*TASK REQUIREMENTS*: Below are some records; find each line that carries the word "conditioned" and copy it.

*SUPPLIED DATA*:
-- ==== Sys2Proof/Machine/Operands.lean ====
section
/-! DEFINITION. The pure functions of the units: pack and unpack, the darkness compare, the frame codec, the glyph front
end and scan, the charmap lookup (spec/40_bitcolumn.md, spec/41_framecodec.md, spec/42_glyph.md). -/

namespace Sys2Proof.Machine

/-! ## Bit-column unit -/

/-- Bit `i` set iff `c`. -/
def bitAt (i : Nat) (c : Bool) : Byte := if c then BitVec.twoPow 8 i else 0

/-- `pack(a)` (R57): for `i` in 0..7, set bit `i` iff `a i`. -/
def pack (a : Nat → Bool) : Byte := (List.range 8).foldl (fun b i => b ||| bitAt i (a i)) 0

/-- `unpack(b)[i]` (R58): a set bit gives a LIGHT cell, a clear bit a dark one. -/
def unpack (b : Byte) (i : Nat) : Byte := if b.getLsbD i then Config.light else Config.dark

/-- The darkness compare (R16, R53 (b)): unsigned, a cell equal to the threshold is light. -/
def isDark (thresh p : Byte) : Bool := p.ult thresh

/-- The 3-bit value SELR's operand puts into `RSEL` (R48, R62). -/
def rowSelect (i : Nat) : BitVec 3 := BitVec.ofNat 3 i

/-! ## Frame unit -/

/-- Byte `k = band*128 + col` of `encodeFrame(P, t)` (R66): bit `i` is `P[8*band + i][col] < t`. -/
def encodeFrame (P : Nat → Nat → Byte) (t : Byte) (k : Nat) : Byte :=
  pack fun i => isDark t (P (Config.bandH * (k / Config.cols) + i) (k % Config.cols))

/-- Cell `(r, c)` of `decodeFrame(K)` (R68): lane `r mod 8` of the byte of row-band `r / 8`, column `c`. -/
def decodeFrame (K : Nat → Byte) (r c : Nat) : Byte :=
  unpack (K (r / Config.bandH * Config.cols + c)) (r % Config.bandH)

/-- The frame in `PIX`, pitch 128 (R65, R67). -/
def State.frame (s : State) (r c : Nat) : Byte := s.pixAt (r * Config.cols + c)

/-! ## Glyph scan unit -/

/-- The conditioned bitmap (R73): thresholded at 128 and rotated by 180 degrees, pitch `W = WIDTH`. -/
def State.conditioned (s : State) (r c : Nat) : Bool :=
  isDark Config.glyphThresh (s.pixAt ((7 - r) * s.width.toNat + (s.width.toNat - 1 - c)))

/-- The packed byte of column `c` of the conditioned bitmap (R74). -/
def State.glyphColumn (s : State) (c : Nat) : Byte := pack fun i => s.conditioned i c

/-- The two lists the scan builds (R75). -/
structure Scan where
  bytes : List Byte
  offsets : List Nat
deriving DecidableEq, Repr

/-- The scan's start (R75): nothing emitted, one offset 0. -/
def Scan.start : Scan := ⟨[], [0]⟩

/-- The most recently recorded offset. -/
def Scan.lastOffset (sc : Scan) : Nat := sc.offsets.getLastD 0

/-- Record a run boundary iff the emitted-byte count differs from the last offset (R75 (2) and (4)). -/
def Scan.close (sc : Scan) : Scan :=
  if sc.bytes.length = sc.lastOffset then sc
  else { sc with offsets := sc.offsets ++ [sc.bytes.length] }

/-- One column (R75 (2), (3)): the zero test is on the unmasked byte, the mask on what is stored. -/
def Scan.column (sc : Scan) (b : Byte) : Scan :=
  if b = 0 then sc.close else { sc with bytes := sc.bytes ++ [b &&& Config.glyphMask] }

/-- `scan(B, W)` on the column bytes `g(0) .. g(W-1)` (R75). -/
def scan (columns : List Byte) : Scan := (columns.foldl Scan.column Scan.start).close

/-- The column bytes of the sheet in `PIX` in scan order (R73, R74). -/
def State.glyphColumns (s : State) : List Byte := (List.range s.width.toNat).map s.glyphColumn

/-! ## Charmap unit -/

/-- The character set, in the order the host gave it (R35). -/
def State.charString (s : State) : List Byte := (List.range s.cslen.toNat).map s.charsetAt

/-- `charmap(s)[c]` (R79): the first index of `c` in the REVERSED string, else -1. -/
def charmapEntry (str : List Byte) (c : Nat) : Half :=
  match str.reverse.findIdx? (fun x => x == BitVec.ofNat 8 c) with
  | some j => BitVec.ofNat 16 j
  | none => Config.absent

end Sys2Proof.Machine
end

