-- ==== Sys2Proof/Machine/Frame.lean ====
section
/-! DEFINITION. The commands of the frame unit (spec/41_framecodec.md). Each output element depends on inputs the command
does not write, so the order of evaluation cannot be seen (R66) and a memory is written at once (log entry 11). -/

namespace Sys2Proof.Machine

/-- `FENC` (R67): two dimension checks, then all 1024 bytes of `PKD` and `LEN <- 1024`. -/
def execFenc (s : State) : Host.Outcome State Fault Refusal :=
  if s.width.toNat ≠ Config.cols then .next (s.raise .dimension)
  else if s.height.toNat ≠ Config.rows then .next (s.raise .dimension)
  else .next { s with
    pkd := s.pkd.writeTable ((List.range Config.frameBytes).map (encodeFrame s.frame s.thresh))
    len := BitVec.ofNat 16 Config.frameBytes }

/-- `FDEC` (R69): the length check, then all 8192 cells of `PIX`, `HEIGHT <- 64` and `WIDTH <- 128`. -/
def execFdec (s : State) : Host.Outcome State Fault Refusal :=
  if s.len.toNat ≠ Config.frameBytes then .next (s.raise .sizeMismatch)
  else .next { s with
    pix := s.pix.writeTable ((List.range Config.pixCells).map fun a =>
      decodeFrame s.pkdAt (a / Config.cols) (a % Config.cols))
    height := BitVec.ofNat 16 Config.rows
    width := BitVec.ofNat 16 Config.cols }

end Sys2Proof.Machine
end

*OUTPUT OF THE EXERCISE*:
/-- The conditioned bitmap (R73): thresholded at 128 and rotated by 180 degrees, pitch `W = WIDTH`. -/
def State.conditioned (s : State) (r c : Nat) : Bool :=
/-- The packed byte of column `c` of the conditioned bitmap (R74). -/
def State.glyphColumn (s : State) (c : Nat) : Byte := pack fun i => s.conditioned i c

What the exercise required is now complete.